5.  My mom cries a lot on Christmas, for various reasons, and I get a kick out of it.  I’m not being a jerk…she’s not crying for any terrible reason.  It’s just that someone is usually the kiss ass that goes and gets her something sentimental and once we all know what she’s getting, we all wait and place bets on how long it’s going to take her to cry.  Katie and I are pretty good at guessing, Andy’s good at providing said gift and David doesn’t care. haha.  It’s fun to watch someone get so excited and have such a meltdown over a gift.  It’s what makes gift shopping and gift giving worth all the hassle.

6.  The fireplace relaxation at the home of the Hopkins’..  My other family, my newer family, they really know how to celebrate the holidays…with enough food to feed a small country, enough wine to kill a horse, and enough wood in the fire to melt the North Pole.   While my family is great for Christmas morning coffee in your pjs, muffins and laughs, their family does a great Christmas dinner and I’ll really miss them in a few hours, when I know they’re all sitting around the table, catching up and harassing each other.  Nick is great fun to rag on, you have to be quick with the comebacks to get Allison, and Chris’ parents are always just really happy to have everyone home at the same time.  It’s their tight knit, traditional celebrations that get me.  I’ve never seen a family so genuinely happy to be around each other for long periods of time.  I kinda get a kick out of it.  It’s so bizarre, compared to my house, where one of us usually gets hammered by the end of dinner, a sibling pong tourney ensues, two of us gang up on the third, someone cries, someone rips someone’s shirt off, we all fight it out in the front lawn and then toast to baby Jesus to make amends.  Now that, is a normal Christmas. 

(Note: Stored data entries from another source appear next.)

/-- Reference clocks, skip sets and bring-up: what each command leaves (R56, R58, R60, R61, R64). Clauses of it rest on the model's choices: log entries 6, 141, 144, 145. -/
def Obligations.ClocksAndBringUp : Prop :=
  (∀ (s : State) (g : Fin 24), Quiet s → Frozen s → (∀ k : Fin 4, s.linkState (4 * g.val + k.val) = lsDetect ∧ s.flag F.FC_SRC_LATCHED (8 * (4 * g.val + k.val)) = true) → 
    Gives (.pllLockLoss g) s (fun t => Word.bits (t.rd .CLK_GROUP_LOCK) g.val 1 = 0 ∧
      t.get F.CLK_LOSS_GROUPS = saturated 8 (s.get F.CLK_LOSS_GROUPS) 1 ∧
      (∀ k : Fin 4, t.get F.PHY_STATUS_REFCLK_LOST (4 * g.val + k.val) = 1 ∧ t.get F.FC_SRC_COUNT (8 * (4 * g.val + k.val)) = saturated 8 (s.get F.FC_SRC_COUNT (8 * (4 * g.val + k.val))) 1) ∧
      (t.out = s.out ++ ((List.range 4).filter (fun k => s.isHostPort (4 * g.val + k) && !s.hearthDown)).map (fun k => .linkError (4 * g.val + k))) ∧
      KeepsRegs s t ([⟨.CLK_GROUP_LOCK, 0, 0⟩, ⟨.CLK_LOSS, 0, 0⟩] ++ (List.range 4).flatMap (fun k => [⟨.PHY_STATUS, 4 * g.val + k, 0⟩, ⟨.FC_SRC, 8 * (4 * g.val + k), 0⟩])) ∧
      { t with regs := s.regs, out := s.out, vports := s.vports } = s)) ∧
  (∀ (s : State) (g : Fin 24), Quiet s → Frozen s → (∀ k : Fin 4, s.linkState (4 * g.val + k.val) ≠ lsDetect) → 
    Gives (.pllRelock g) s (fun t => Word.bits (t.rd .CLK_GROUP_LOCK) g.val 1 = 1 ∧
      (∀ k : Fin 4, t.get F.PHY_STATUS_REFCLK_LOST (4 * g.val + k.val) = 0) ∧
      OnlyRegs s t ([⟨.CLK_GROUP_LOCK, 0, 0⟩] ++ (List.range 4).map (fun k => ⟨.PHY_STATUS, 4 * g.val + k, 0⟩)))) ∧
  (∀ (s : State) (p : Port) (k : Lane) (drift n : Int) (enough : Bool) (e : Fin 65536), Quiet s → Frozen s → n = numGet 0 (8 * p.val + k.val) s.lanes.elastic + drift → -32 ≤ n → n ≤ 32 → 
    Gives (.skpOrderedSet p k drift ⟨enough, e⟩) s (fun t => (numGet 0 (8 * p.val + k.val) t.lanes.elastic = if n < 0 then n + 1 else if 0 < n ∧ enough = true then n - 1 else n) ∧
      t.get F.LANE_ERR_V p.val k.val = saturated 16 (s.get F.LANE_ERR_V p.val k.val) e.val ∧
      KeepsRegs s t [⟨.LANE_ERR, p.val, k.val⟩] ∧
      { t with regs := s.regs, lanes := s.lanes } = s)) ∧
  (∀ (s : State) (p : Port) (k : Lane) (drift : Int) (enough : Bool) (e : Fin 65536), Quiet s → Frozen s → 33 < numGet 0 (8 * p.val + k.val) s.lanes.elastic + drift → s.linkState (s.linkPort p.val) ≠ lsL0 → s.linkState (s.linkPort p.val) ≠ lsL0p → 
    Gives (.skpOrderedSet p k drift ⟨enough, e⟩) s (fun t => numGet 0 (8 * p.val + k.val) t.lanes.elastic = 0 ∧
      t.get F.LANE_STATUS_ELASTIC_ERR p.val k.val = 1 ∧
      t.get F.LANE_ERR_V p.val k.val = saturated 16 (saturated 16 (s.get F.LANE_ERR_V p.val k.val) e.val) 1 ∧
      KeepsRegs s t [⟨.LANE_STATUS, p.val, k.val⟩, ⟨.LANE_ERR, p.val, k.val⟩] ∧
      { t with regs := s.regs, lanes := s.lanes } = s)) ∧
  (∀ (s : State) (p : Port) (r : Training) (w : Nat) (rev : Bool), Quiet s → Frozen s → (s.mayTrain p.val = true ∨ s.linkState p.val = lsPolling) → (s.put F.PARTNER_RATES_V r.rates.toNat p.val).settleWidth p.val r = some (w, rev) → s.protocolOk p.val r = true → 
    Gives (.receiverDetected p (some r)) s (fun t => t.linkState p.val = lsConfig ∧
      t.get F.PHY_STATUS_CUR_WIDTH p.val = w % 32 ∧
      t.get F.PARTNER_RATES_V p.val = r.rates.toNat ∧
      t.flag F.PHY_STATUS_REVERSED p.val = rev ∧
      t.lanes.fromDetect.contains p.val = true ∧
      t.out = s.out ++ [.offer p.val (roleProtocol (s.role p.val)) (cxlRole (s.role p.val)) (cxlRole (s.role p.val)) (cxlRole (s.role p.val) && s.flag F.PORT_CFG_LO_FLIT_EN p.val)] ∧
      KeepsRegs s t ([⟨.PHY_STATUS, p.val, 0⟩, ⟨.PARTNER_RATES, p.val, 0⟩, ⟨.PORT_STATUS, p.val, 0⟩] ++ (List.range 16).map (fun k => ⟨.LANE_STATUS, p.val + k / 8, k % 8⟩)) ∧
      { t with regs := s.regs, lanes := s.lanes, sessions := s.sessions, out := s.out } = s)) ∧
  (∀ (s : State) (p : Port), Quiet s → Frozen s → s.mayTrain p.val = true → 
    Gives (.receiverDetected p none) s (fun t => t.linkState p.val = lsPolling ∧
      KeepsRegs s t [⟨.PHY_STATUS, p.val, 0⟩] ∧
      { t with regs := s.regs, sessions := s.sessions } = s)) ∧
  (∀ (s : State) (p : Port), Quiet s → Frozen s → s.linkState p.val = lsDetect → 
    Gives (.detectQuietTimer p) s (fun t => t.linkState p.val = s.restState p.val ∧
      KeepsRegs s t [⟨.PHY_STATUS, p.val, 0⟩] ∧
      { t with regs := s.regs, sessions := s.sessions } = s)) ∧
  (∀ (s : State) (p : Port), Quiet s → Frozen s → (s.linkState p.val = lsPolling ∨ s.linkState p.val = lsConfig) → s.isCascade p.val = false → (numGet 0 p.val s.lanes.fails + 1) % 8 ≠ 0 → 
    Gives (.trainingTimeout p) s (fun t => t.linkState p.val = lsDetect ∧
      t.get F.DETECT_FAILS_V p.val = saturated 16 (s.get F.DETECT_FAILS_V p.val) 1 ∧
      numGet 0 p.val t.lanes.fails = numGet 0 p.val s.lanes.fails + 1 ∧
      t.get F.PHY_STATUS_CUR_RATE p.val = 0 ∧
      KeepsRegs s t (⟨.DETECT_FAILS, p.val, 0⟩ :: linkRegs p.val) ∧
      { t with regs := s.regs, lanes := s.lanes, sessions := s.sessions, msgs := s.msgs, spans := s.spans } = s)) ∧
  (∀ (s : State) (p : Port) (viral : Bool) (r : Nat), Quiet s → Frozen s → s.linkState p.val = lsRecoveryEq → numGet 0 p.val s.lanes.eqPhase = 4 → s.lanes.bypassing.contains p.val = false → s.lanes.resize.contains p.val = false → s.flag F.MARGIN_STATUS_BUSY p.val = false → s.tooSlow p.val (numGet 0 p.val s.lanes.target) = false → s.nextRate p.val (numGet 0 p.val s.lanes.target) = some r → numGet 0 p.val s.lanes.target ≤ 6 → 
    Gives (.linkReachesL0 p viral) s (fun t => (t.linkState p.val = if r < 2 then lsRecovery else lsRecoveryEq) ∧
      t.get F.PHY_STATUS_CUR_RATE p.val = numGet 0 p.val s.lanes.target ∧
      numGet 0 p.val t.lanes.target = r ∧
      numGet 0 p.val t.lanes.lastGood = numGet 0 p.val s.lanes.target ∧
      t.irqPending (96 + p.val) = true ∧
      KeepsRegs s t (⟨.IA_PENDING, (96 + p.val) / 32, 0⟩ :: linkRegs p.val) ∧
      { t with regs := s.regs, lanes := s.lanes, sessions := s.sessions, agg := s.agg } = s))
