theorem State.holdsL0_onlyRegs (s : State) (p rate : Nat) : OnlyRegs (s.heldAt p rate) (s.holdsL0 p rate) (linkRegs p) := by
  have hput : OnlyRegs s (s.put F.PHY_STATUS_CUR_RATE rate p) (linkRegs p) := (OnlyRegs.refl s _).put _ _ _ _ (.head _)
  have hframed := (s.put F.PHY_STATUS_CUR_RATE rate p).framed_onlyRegs p rate
  have hheld : OnlyRegs (s.heldAt p rate) (((s.put F.PHY_STATUS_CUR_RATE rate p).framed p rate).heldAt p rate) (linkRegs p) :=
    (hput.trans (hframed.mono (fun k hk => by rw [List.mem_singleton.mp hk]; exact .tail _ (.head _)))).heldAt p rate
  rw [State.holdsL0_eq]
  simp only
  split
  · have hoff := State.eqOff_onlyRegs (((s.put F.PHY_STATUS_CUR_RATE rate p).framed p rate).heldAt p rate) p
    exact hheld.trans (hoff.mono (fun k hk => .tail _ (.tail _ hk)))
  · exact hheld

/-- The fields of PHY_STATUS: the current rate is the new one, and the rest stays. -/
theorem State.holdsL0_phy (s : State) (p rate : Nat) (f : Fld) (hf : f.reg = .PHY_STATUS) :
    (s.holdsL0 p rate).get f p = (s.put F.PHY_STATUS_CUR_RATE rate p).get f p := by
  have hframed : (((s.put F.PHY_STATUS_CUR_RATE rate p).framed p rate).heldAt p rate).get f p = (s.put F.PHY_STATUS_CUR_RATE rate p).get f p :=
    (State.get_heldAt _ _ _ _ _ _).trans ((State.framed_onlyRegs _ p rate).1.get (by simp [hf]))
  rw [State.holdsL0_eq]
  simp only
  split
  · exact ((State.eqOff_onlyRegs _ p).1.get (fun hm => by have hreg := eqRegs_reg hm; simp [hf] at hreg)).trans hframed
  · exact hframed

/-! ## Widths (R64, R75) -/

/-- LANE_STATUS of a port's lanes. -/
def laneStatusRegs (p : Nat) : List Key := (List.range 16).map (fun k => ⟨.LANE_STATUS, p + k / 8, k % 8⟩)

theorem mem_laneStatusRegs {p k : Nat} (hk : k < 16) : (⟨.LANE_STATUS, p + k / 8, k % 8⟩ : Key) ∈ laneStatusRegs p :=
  List.mem_map.mpr ⟨k, List.mem_range.mpr hk, rfl⟩

theorem laneStatusRegs_reg {p : Nat} {k : Key} (h : k ∈ laneStatusRegs p) : k.reg = .LANE_STATUS := by
  obtain ⟨n, -, rfl⟩ := List.mem_map.mp h
  rfl

/-- Which lanes a width uses, and their logical numbers. -/
def State.numbered (s : State) (p : Nat) (w : Nat × Bool) : State :=
  s.eachLane p (fun t q j =>
    let k := 8 * (q - p) + j
    (t.putFlag F.LANE_STATUS_IN_USE ((widthLanes (s.laneCount p) w.1 w.2).contains k) q j).put F.LANE_STATUS_LOGICAL
      (if w.2 then s.laneCount p - 1 - k else k) q j)

theorem State.recordWidth_eq (s : State) (p : Nat) (w : Nat × Bool) :
    s.recordWidth p w = ((s.numbered p w).put F.PHY_STATUS_CUR_WIDTH w.1 p).putFlag F.PHY_STATUS_REVERSED w.2 p := rfl

theorem State.numbered_onlyRegs (s : State) (p : Nat) (w : Nat × Bool) : OnlyRegs s (s.numbered p w) (laneStatusRegs p) :=
  State.eachLane_induction (P := fun t => OnlyRegs s t (laneStatusRegs p)) (OnlyRegs.refl s _) (fun _ _ hk ht =>
    (ht.put _ _ _ _ (mem_laneStatusRegs hk)).put _ _ _ _ (mem_laneStatusRegs hk))

theorem State.recordWidth_onlyRegs (s : State) (p : Nat) (w : Nat × Bool) :
    OnlyRegs s (s.recordWidth p w) (⟨.PHY_STATUS, p, 0⟩ :: laneStatusRegs p) := by
  have h := (s.numbered_onlyRegs p w).mono (List.subset_cons_self ⟨.PHY_STATUS, p, 0⟩ _)
  rw [State.recordWidth_eq]
  exact (h.put _ _ _ _ (.head _)).put _ _ _ _ (.head _)

theorem State.recordWidth_phy (s : State) (p : Nat) (w : Nat × Bool) {f : Fld} (hf : f.reg = .PHY_STATUS)
    (hwidth : F.PHY_STATUS_CUR_WIDTH.apart f = true) (hrev : F.PHY_STATUS_REVERSED.apart f = true) :
    (s.recordWidth p w).get f p = s.get f p := by
  rw [State.recordWidth_eq, State.putFlag, State.get_put_of_apart _ hrev, State.get_put_of_apart _ hwidth]
  exact (s.numbered_onlyRegs p w).1.get (fun hm => by simpa [hf] using laneStatusRegs_reg hm)

theorem State.recordWidth_reads (s : State) (p : Nat) (w : Nat × Bool) :
    (s.recordWidth p w).get F.PHY_STATUS_CUR_WIDTH p = w.1 % 32 ∧ (s.recordWidth p w).flag F.PHY_STATUS_REVERSED p = w.2 := by
  rw [State.recordWidth_eq]
  refine ⟨?_, State.flag_putFlag_self _ (by decide) (by decide) _ _ _⟩
  rw [State.putFlag, State.get_put_of_apart _ (by decide), State.get_put_self _ _ _ _ _ (by decide)]
  rfl

/-- A port that was in L0p is back at its full width, and nothing else of PHY_STATUS differs (R75). -/
theorem State.widen_effect (s : State) (p : Nat) :
    LinkFrame s (s.widen p) ∧ KeepsRegs s (s.widen p) (⟨.PHY_STATUS, p, 0⟩ :: laneStatusRegs p) ∧
      ∀ f : Fld, f.reg = .PHY_STATUS → F.PHY_STATUS_CUR_WIDTH.apart f = true → F.PHY_STATUS_REVERSED.apart f = true →
        (s.widen p).get f p = s.get f p := by
  unfold State.widen
  split
  · exact ⟨rfl, KeepsRegs.refl s _, fun _ _ _ _ => rfl⟩
  · next w _ =>
    let u : State := { s with lanes := { s.lanes with fullWidth := numPut 0 p 0 s.lanes.fullWidth } }
    have hw := u.recordWidth_onlyRegs p (numGet 0 p s.lanes.fullWidth, s.flag F.PHY_STATUS_REVERSED p)
    exact ⟨LinkFrame.trans (t := u) rfl hw.linkFrame, hw.1.congr rfl rfl, fun f hf hc hr => u.recordWidth_phy p _ hf hc hr⟩

/-! ## Settled in L0 (R60, R63, R96, R113) -/

/-- ELASTIC_ERR of a port's lanes reads 0 (R58). -/
theorem State.clearElastic_onlyRegs (s : State) (p : Nat) :
    OnlyRegs s (s.eachLane p (fun s q j => s.put F.LANE_STATUS_ELASTIC_ERR 0 q j)) (laneStatusRegs p) :=
  State.eachLane_induction (P := fun t => OnlyRegs s t (laneStatusRegs p)) (OnlyRegs.refl s _)
    (fun _ _ hk ht => ht.put _ _ _ _ (mem_laneStatusRegs hk))

/-- A port whose bring-up has ended shows whether it is held. -/
def State.broughtUp (s : State) (p : Nat) : State :=
  State.putFlag { s with lanes := { s.lanes with fromDetect := s.lanes.fromDetect.filter (fun x => x != p) } } F.PORT_STATUS_HELD
    (s.isHeld p) p

/-- The parts of settling in L0 short of the records, where the port is no Cascade port. -/
theorem State.settleL0_uncascaded (s : State) (p rate : Nat) (viral : Bool) {t : State}
    (ht : (((((s.aimRate p rate).widen p).setLinkState p lsL0).eachLane p
      (fun s q j => s.put F.LANE_STATUS_ELASTIC_ERR 0 q j)).lowRate p rate) = t) (hc : (t.broughtUp p).isCascade p = false) :
    s.settleL0 p rate viral false =
      if t.lanes.fromDetect.contains p then (t.broughtUp p).viralSettle p viral else t.broughtUp p := by
  unfold State.settleL0
  simp only [ht, Bool.false_eq_true, if_false]
  show (if t.lanes.fromDetect.contains p = true then (if State.isCascade (t.broughtUp p) p = true then _ else t.broughtUp p).viralSettle p viral
    else if State.isCascade (t.broughtUp p) p = true then _ else t.broughtUp p) = _
  rw [hc]
  rfl

/-- What settling in L0 at a rate leaves of a port whose link was elsewhere and which keeps no Viral hold. -/
structure SettledL0 (s t : State) (p rate : Nat) : Prop where
  keeps : KeepsRegs s t (⟨.IA_PENDING, (96 + p) / 32, 0⟩ :: (linkRegs p ++ laneStatusRegs p))
  frame : LinkFrame s t
  linkState : t.linkState p = lsL0
  pending : t.latchedBit (96 + p) = true
  rate : t.get F.PHY_STATUS_CUR_RATE p = rate % 8
  marks : t.get rateMarks p = s.get rateMarks p

theorem settledRegs_reg {p : Nat} {k : Key} (h : k ∈ (⟨.IA_PENDING, (96 + p) / 32, 0⟩ :: (linkRegs p ++ laneStatusRegs p) : List Key)) :
    k.reg ∈ [Reg.IA_PENDING, .LANE_STATUS, .PHY_STATUS, .PORT_STATUS, .LANE_RXEQ, .LANE_DFE0, .LANE_DFE1, .LANE_DFE2] := by
  obtain rfl | h := List.mem_cons.mp h
  · exact .head _
  obtain h | h := List.mem_append.mp h
  · exact .tail _ (.tail _ (linkRegs_reg h))
  · rw [laneStatusRegs_reg h]
    exact .tail _ (.head _)

theorem SettledL0.role {s t : State} {p rate : Nat} (h : SettledL0 s t p rate) (q : Nat) : t.role q = s.role q :=
  h.keeps.role (fun k hk => by
    have hreg := settledRegs_reg hk
    constructor <;> intro e <;> simp [e] at hreg) q

/-- Lanes and ports show more of themselves. -/
theorem SettledL0.onlyRegs {s t u : State} {p rate : Nat} {ks : List Key} (h : SettledL0 s t p rate) (hu : OnlyRegs t u ks)
    (hks : ks ⊆ linkRegs p ++ laneStatusRegs p) (hphy : ∀ k ∈ ks, k.reg ≠ .PHY_STATUS ∧ k.reg ≠ .IA_PENDING) : SettledL0 s u p rate where
  keeps := h.keeps.trans (hu.1.mono (fun _ hk => .tail _ (hks hk)))
  frame := h.frame.trans hu.linkFrame
  linkState := (hu.1.get (fun hm => (hphy _ hm).1 rfl)).trans h.linkState
  pending := (State.latchedBit_congr (hu.1.rd (fun hm => (hphy _ hm).2 rfl))).trans h.pending
  rate := (hu.1.get (fun hm => (hphy _ hm).1 rfl)).trans h.rate
  marks := (hu.1.get (fun hm => (hphy _ hm).1 rfl)).trans h.marks

theorem SettledL0.withLanes {s t : State} {p rate : Nat} (h : SettledL0 s t p rate) (x : Lanes) : SettledL0 s { t with lanes := x } p rate where
  keeps := h.keeps
  frame := h.frame
  linkState := h.linkState
  pending := h.pending
  rate := h.rate
  marks := h.marks

theorem State.setLinkState_L0_settles (s : State) (p rate : Nat) (hl : s.linkState p ≠ lsL0) :
    SettledL0 s ((((s.holdsL0 p rate).aimRate p rate).widen p).setLinkState p lsL0) p rate := by
  have honly := s.holdsL0_onlyRegs p rate
  have hholds := s.holdsL0_phy p rate
  generalize s.holdsL0 p rate = a at honly hholds
  obtain ⟨hbframe, hbkeeps, hbphy⟩ := (a.aimRate p rate).widen_effect p
  generalize (a.aimRate p rate).widen p = b at hbframe hbkeeps hbphy
  have hphy : ∀ f : Fld, f.reg = .PHY_STATUS → F.PHY_STATUS_CUR_WIDTH.apart f = true → F.PHY_STATUS_REVERSED.apart f = true →
      b.get f p = (s.put F.PHY_STATUS_CUR_RATE rate p).get f p := fun f hf hc hr =>
    (hbphy f hf hc hr).trans ((State.get_aimRate _ _ _ _ _ _).trans (hholds f hf))
  have hbl : b.linkState p = s.linkState p :=
    (hphy F.PHY_STATUS_LINK_STATE rfl (by decide) (by decide)).trans (State.get_put_of_apart _ (by decide) _ _ _ _ _)
  have hmove := b.setLinkState_moves p lsL0 (by decide) (fun h => absurd (hbl.symm.trans h) hl)
  have hin : (⟨.PHY_STATUS, p, 0⟩ :: laneStatusRegs p : List Key) ⊆ linkRegs p ++ laneStatusRegs p :=
    List.cons_subset.mpr ⟨List.mem_append_left _ (.head _), List.subset_append_right _ _⟩
  have hkeeps : KeepsRegs s b (⟨.IA_PENDING, (96 + p) / 32, 0⟩ :: (linkRegs p ++ laneStatusRegs p)) :=
    ((honly.1.mono (List.subset_cons_of_subset _ (List.subset_append_left _ _))).congr rfl (t' := a.aimRate p rate) rfl).trans
      (hbkeeps.mono (List.subset_cons_of_subset _ hin))
  exact
    { keeps := hkeeps.trans (hmove.keeps.mono (List.cons_subset.mpr ⟨.tail _ (.head _), List.cons_subset.mpr ⟨.head _, List.nil_subset _⟩⟩))
      frame := ((LinkFrame.trans (t := s.heldAt p rate) rfl honly.linkFrame).trans
        (LinkFrame.trans (t := a.aimRate p rate) rfl hbframe)).trans hmove.frame
      linkState := hmove.linkState
      pending := hmove.pending (.inr (by simp [hbl, hl]))
      rate := by
        rw [hmove.phy F.PHY_STATUS_CUR_RATE rfl (by decide), hphy F.PHY_STATUS_CUR_RATE rfl (by decide) (by decide),
          State.get_put_self _ _ _ _ _ (by decide)]
        rfl
      marks := by
        rw [hmove.phy rateMarks rfl (by decide), hphy rateMarks rfl (by decide) (by decide), State.get_put_of_apart _ (by decide)] }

And so family, all of them, loud, crazy, younger, older, dramatic, funny or annoying–they are what makes the memories.  I can’t tell you more than a few things I’ve received in the past few years, but I can tell you a million stories about my crazy family and our holidays together (and I’m sure they could tell you a million about me).  Also, home is where you’ll always be welcome and some things never change.    I didn’t realize until this morning that coffee doesn’t make itself Christmas morning and it’s no fun to put your toys back under the tree to get up and make breakfast instead of play.  It’s nice to have somewhere to return to and people around that know just how to make your holiday.  That may sound juvenile and lazy, and it’s both, but oh well, it’s fine to act like a kid, spoiled or not, on Christmas.

All this missing my family and snow and cold weather and Maine is ok.  We have an all day moviefest going on and we’re about to fire up another snack (of about 50 we have ready) and then it’s probably Christmas naptime.  Then we’ll snack some more, make websites on our new computer, and then make our world famous blue cheese steaks. 

 It’s really nice having a new life in Germany to celebrate together, and I thought I’d never say this, but Christmas just isn’t Christmas unless we’re all together.